┌─ Task inputs

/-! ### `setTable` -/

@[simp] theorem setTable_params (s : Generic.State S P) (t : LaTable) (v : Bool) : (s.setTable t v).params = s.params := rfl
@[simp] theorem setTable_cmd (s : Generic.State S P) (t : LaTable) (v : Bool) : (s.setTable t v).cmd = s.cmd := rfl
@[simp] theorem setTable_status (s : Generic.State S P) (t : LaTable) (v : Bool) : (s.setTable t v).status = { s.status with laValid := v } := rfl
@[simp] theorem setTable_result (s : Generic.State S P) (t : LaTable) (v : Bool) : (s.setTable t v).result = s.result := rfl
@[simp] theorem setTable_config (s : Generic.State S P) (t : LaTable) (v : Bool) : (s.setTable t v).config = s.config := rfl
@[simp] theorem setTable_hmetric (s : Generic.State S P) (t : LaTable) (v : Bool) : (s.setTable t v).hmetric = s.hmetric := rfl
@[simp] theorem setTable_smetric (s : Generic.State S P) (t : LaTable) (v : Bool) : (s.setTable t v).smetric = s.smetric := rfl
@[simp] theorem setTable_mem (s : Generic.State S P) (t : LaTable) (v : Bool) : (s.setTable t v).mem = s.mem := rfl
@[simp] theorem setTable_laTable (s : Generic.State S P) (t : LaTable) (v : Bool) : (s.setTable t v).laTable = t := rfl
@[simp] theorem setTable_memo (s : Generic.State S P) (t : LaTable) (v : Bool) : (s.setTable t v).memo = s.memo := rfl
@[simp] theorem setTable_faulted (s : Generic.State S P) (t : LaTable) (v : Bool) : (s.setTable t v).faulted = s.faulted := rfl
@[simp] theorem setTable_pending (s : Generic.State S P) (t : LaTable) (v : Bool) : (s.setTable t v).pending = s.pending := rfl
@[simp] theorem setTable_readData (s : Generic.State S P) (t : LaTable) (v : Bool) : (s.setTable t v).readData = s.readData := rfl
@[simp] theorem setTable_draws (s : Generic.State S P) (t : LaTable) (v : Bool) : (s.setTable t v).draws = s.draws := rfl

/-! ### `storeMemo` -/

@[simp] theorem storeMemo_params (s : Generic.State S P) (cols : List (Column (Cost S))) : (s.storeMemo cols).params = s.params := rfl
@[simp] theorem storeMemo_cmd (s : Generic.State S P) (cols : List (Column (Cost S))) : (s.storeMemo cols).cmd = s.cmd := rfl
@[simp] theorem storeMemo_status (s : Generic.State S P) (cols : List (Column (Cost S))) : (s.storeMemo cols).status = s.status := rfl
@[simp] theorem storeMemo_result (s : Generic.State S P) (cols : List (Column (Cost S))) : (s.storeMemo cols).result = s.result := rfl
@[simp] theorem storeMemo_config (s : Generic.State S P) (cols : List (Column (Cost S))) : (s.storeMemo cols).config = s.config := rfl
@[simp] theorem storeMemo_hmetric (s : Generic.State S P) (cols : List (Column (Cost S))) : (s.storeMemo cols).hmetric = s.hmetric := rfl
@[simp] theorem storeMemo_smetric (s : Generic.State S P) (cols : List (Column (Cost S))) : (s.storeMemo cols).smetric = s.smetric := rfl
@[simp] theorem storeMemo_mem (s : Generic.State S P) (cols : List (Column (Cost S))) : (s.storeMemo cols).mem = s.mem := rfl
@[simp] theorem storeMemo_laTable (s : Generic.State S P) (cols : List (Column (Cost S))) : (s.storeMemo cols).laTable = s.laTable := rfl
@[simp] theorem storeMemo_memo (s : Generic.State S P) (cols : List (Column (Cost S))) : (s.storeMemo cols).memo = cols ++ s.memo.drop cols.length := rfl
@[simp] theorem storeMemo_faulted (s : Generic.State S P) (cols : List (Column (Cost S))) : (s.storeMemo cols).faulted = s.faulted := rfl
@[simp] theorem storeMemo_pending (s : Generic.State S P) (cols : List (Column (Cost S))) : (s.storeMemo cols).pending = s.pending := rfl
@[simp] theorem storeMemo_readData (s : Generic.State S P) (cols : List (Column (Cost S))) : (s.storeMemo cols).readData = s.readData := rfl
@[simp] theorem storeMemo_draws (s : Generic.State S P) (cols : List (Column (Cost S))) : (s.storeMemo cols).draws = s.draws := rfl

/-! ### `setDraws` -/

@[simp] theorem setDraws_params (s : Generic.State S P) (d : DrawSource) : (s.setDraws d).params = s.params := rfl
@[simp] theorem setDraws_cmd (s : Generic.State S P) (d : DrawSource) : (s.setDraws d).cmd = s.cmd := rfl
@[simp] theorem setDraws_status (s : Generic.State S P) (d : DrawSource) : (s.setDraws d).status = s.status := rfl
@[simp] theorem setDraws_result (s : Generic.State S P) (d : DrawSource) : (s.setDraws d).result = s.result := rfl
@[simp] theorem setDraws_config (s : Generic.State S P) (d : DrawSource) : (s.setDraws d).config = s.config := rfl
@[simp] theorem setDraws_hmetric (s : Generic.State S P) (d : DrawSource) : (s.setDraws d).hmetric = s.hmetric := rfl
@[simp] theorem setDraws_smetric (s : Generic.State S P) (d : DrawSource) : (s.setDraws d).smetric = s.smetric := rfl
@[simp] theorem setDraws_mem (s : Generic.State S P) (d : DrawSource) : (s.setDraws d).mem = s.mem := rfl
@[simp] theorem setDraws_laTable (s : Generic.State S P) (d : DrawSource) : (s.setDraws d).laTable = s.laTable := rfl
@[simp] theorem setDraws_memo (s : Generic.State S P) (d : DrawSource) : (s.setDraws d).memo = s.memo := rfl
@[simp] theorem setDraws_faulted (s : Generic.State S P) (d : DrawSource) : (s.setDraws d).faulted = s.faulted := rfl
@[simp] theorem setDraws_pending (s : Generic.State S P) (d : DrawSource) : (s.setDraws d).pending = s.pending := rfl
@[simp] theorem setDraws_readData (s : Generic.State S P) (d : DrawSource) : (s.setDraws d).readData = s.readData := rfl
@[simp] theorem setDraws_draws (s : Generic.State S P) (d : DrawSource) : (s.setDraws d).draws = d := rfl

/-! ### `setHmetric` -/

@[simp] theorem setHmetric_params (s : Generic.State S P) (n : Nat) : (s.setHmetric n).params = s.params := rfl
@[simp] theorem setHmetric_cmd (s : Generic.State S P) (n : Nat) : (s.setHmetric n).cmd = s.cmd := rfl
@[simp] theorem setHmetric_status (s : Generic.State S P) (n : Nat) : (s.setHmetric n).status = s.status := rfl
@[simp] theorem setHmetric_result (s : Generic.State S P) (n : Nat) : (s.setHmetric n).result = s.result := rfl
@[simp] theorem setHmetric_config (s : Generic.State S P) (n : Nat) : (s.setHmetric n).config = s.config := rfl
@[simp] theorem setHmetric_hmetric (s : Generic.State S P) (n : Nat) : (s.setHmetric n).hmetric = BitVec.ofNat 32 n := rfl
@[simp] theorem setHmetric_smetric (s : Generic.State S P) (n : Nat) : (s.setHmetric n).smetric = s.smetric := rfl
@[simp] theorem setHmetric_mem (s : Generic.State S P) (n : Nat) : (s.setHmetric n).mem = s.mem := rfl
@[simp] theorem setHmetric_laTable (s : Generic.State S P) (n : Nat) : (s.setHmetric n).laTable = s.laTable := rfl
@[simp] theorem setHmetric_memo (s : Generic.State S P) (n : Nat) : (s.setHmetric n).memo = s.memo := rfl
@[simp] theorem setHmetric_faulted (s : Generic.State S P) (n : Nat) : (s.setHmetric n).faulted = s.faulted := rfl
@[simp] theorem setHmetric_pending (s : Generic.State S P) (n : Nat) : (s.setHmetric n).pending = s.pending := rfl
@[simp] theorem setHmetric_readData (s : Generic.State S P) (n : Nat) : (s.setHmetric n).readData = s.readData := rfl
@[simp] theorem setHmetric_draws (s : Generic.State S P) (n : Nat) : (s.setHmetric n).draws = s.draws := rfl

└─
┌─ Task inputs

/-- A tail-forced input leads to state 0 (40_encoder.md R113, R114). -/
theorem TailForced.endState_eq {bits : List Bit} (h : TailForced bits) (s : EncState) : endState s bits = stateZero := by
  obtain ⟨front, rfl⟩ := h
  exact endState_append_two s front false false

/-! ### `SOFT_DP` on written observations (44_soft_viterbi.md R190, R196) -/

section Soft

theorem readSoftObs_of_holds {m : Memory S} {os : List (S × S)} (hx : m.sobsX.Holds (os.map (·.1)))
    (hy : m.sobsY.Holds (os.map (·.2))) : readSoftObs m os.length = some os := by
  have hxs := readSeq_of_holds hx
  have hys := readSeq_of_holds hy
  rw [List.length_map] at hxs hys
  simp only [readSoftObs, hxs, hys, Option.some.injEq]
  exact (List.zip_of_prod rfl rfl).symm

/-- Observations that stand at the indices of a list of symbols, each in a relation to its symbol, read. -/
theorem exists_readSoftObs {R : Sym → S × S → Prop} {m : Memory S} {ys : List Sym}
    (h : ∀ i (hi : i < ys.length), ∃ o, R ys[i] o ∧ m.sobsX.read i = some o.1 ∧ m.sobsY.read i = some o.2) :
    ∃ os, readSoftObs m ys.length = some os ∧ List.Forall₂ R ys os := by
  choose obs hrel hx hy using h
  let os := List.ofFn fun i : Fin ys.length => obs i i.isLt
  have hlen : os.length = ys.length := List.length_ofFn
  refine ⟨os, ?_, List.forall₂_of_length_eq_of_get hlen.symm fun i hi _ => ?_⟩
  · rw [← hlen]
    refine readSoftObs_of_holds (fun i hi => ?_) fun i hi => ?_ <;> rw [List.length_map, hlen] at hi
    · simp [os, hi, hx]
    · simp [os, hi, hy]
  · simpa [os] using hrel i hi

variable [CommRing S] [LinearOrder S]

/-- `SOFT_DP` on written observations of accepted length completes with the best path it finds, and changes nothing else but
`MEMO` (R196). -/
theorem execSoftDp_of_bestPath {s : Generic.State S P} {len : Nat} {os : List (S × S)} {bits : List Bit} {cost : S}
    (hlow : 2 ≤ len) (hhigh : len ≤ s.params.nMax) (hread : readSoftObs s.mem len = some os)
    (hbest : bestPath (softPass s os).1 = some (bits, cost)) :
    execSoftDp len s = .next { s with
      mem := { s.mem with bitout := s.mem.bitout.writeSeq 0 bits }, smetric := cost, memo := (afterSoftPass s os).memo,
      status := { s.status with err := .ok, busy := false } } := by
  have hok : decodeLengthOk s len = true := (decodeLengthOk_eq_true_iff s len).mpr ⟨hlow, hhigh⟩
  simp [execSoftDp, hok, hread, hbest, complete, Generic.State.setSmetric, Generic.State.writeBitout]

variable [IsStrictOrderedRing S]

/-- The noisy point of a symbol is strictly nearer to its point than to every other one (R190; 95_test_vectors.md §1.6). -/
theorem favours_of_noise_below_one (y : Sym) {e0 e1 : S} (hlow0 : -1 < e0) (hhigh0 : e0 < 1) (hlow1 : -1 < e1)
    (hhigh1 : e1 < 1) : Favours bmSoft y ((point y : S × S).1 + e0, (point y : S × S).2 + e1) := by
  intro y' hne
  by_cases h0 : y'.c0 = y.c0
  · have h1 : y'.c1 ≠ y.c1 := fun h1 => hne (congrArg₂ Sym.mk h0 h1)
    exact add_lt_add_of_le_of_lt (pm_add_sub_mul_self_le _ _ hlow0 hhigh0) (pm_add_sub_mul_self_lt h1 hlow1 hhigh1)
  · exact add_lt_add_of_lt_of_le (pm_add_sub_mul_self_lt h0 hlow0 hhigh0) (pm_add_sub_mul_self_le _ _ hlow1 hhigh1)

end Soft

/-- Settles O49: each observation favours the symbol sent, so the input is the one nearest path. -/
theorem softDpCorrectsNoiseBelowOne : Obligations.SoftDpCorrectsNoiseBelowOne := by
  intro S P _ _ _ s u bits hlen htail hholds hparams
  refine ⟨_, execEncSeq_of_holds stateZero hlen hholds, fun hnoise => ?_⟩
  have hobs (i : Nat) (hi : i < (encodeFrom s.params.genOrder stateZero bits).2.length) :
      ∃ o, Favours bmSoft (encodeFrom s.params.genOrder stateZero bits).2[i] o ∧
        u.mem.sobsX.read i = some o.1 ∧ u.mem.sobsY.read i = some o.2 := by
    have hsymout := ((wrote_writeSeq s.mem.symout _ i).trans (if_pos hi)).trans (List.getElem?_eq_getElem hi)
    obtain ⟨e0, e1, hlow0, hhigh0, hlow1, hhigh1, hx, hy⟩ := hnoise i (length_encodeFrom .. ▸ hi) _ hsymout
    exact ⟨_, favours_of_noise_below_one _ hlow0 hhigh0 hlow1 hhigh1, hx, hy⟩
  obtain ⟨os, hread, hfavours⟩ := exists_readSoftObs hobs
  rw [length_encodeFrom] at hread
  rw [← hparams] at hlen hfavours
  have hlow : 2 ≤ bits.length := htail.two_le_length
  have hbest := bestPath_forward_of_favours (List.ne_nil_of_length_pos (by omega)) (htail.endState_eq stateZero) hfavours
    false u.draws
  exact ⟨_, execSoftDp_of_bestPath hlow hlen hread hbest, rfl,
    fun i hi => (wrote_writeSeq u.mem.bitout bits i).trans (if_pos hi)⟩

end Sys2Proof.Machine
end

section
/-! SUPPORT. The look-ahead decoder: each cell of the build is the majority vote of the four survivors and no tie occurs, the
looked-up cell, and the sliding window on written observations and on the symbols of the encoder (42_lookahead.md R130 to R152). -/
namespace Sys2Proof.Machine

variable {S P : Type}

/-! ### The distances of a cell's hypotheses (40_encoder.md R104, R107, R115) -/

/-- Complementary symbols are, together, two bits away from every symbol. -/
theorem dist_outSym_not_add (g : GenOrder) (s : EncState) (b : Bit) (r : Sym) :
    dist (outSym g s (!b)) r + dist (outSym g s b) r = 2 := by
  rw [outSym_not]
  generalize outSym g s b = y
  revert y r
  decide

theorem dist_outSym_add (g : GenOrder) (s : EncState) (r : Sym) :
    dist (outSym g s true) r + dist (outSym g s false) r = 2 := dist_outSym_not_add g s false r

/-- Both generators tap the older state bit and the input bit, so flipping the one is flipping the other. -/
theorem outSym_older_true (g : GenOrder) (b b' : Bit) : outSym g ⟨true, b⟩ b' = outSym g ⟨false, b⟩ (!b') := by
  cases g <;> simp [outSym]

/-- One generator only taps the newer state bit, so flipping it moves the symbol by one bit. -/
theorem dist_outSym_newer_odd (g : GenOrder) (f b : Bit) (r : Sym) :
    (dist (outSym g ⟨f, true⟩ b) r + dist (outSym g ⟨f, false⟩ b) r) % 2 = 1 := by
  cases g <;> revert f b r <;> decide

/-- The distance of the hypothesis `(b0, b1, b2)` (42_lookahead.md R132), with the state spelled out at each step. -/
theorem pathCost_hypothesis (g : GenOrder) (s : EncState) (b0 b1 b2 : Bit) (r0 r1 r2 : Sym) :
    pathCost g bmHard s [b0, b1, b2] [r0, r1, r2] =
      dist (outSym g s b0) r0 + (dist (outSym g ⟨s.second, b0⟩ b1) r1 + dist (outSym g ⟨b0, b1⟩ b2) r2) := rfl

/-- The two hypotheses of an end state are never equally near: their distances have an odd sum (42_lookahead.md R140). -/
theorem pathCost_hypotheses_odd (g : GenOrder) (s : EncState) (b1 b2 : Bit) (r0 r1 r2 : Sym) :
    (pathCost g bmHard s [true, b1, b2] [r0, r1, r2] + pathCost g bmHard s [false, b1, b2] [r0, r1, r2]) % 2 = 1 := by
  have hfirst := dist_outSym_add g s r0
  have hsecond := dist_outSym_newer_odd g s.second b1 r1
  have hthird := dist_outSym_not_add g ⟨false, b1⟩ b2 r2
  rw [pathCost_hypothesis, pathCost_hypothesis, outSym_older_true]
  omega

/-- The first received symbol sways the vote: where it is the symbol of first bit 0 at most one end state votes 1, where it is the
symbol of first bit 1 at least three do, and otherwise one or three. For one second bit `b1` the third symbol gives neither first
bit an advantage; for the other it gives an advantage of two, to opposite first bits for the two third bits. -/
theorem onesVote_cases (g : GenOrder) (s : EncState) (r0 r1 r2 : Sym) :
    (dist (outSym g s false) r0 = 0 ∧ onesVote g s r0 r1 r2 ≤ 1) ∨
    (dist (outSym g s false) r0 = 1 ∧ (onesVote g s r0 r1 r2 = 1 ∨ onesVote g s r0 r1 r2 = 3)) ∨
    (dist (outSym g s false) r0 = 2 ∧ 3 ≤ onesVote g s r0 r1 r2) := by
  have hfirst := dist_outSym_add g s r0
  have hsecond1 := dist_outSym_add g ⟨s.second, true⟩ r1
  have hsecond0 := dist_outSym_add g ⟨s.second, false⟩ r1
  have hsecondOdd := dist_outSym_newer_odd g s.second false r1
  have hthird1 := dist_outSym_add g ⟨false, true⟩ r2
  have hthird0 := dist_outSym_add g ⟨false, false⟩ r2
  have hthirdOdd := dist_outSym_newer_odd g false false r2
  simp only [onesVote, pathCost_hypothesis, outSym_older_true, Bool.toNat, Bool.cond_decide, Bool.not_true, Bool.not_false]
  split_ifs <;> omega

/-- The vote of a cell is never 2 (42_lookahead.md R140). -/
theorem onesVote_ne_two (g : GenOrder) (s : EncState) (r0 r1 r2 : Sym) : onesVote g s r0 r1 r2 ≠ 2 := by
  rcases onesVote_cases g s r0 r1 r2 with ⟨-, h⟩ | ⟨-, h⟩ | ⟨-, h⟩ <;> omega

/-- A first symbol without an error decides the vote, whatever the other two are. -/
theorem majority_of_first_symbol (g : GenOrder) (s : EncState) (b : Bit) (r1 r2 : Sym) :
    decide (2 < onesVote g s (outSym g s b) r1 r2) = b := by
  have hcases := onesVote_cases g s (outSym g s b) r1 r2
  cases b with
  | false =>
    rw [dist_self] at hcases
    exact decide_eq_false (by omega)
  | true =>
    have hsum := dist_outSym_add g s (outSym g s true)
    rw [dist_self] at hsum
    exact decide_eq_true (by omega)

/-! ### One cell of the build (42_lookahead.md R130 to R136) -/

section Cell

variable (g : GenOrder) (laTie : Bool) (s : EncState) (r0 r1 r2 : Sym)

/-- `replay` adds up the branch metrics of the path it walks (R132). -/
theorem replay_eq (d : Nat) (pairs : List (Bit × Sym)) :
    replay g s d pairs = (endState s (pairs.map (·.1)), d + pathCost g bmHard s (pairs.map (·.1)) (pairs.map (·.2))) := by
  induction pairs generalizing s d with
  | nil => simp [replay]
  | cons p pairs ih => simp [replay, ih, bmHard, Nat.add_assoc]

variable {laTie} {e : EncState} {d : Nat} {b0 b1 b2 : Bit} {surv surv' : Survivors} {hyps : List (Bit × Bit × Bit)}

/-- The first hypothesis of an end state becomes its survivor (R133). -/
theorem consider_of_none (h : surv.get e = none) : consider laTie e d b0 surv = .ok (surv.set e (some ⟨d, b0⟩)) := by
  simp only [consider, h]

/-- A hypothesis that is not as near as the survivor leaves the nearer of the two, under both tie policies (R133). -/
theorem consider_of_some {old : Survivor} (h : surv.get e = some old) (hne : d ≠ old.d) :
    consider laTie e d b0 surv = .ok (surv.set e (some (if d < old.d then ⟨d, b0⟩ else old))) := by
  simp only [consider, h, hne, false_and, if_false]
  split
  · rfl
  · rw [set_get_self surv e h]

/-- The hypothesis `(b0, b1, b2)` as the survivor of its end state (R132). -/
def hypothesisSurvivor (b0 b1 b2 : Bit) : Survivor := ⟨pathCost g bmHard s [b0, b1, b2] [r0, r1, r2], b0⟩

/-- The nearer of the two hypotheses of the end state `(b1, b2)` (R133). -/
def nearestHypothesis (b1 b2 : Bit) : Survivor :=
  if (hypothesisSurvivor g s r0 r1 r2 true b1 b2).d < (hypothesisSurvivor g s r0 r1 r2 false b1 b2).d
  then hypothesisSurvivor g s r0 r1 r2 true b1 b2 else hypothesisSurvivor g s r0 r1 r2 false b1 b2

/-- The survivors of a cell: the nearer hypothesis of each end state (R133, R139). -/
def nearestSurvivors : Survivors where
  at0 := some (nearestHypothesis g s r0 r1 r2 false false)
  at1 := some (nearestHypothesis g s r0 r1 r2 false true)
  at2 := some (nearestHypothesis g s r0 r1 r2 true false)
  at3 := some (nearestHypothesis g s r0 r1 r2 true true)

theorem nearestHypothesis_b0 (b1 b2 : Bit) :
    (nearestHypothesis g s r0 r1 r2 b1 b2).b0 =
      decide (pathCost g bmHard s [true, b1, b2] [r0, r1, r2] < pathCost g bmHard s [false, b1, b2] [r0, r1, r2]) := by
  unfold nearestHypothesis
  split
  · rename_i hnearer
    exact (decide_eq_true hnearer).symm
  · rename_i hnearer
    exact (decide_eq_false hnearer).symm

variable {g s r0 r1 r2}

└─

Show all lines from the entries that hold "symm".

  exact (List.zip_of_prod rfl rfl).symm
  refine ⟨os, ?_, List.forall₂_of_length_eq_of_get hlen.symm fun i hi _ => ?_⟩
    exact (decide_eq_true hnearer).symm
    exact (decide_eq_false hnearer).symm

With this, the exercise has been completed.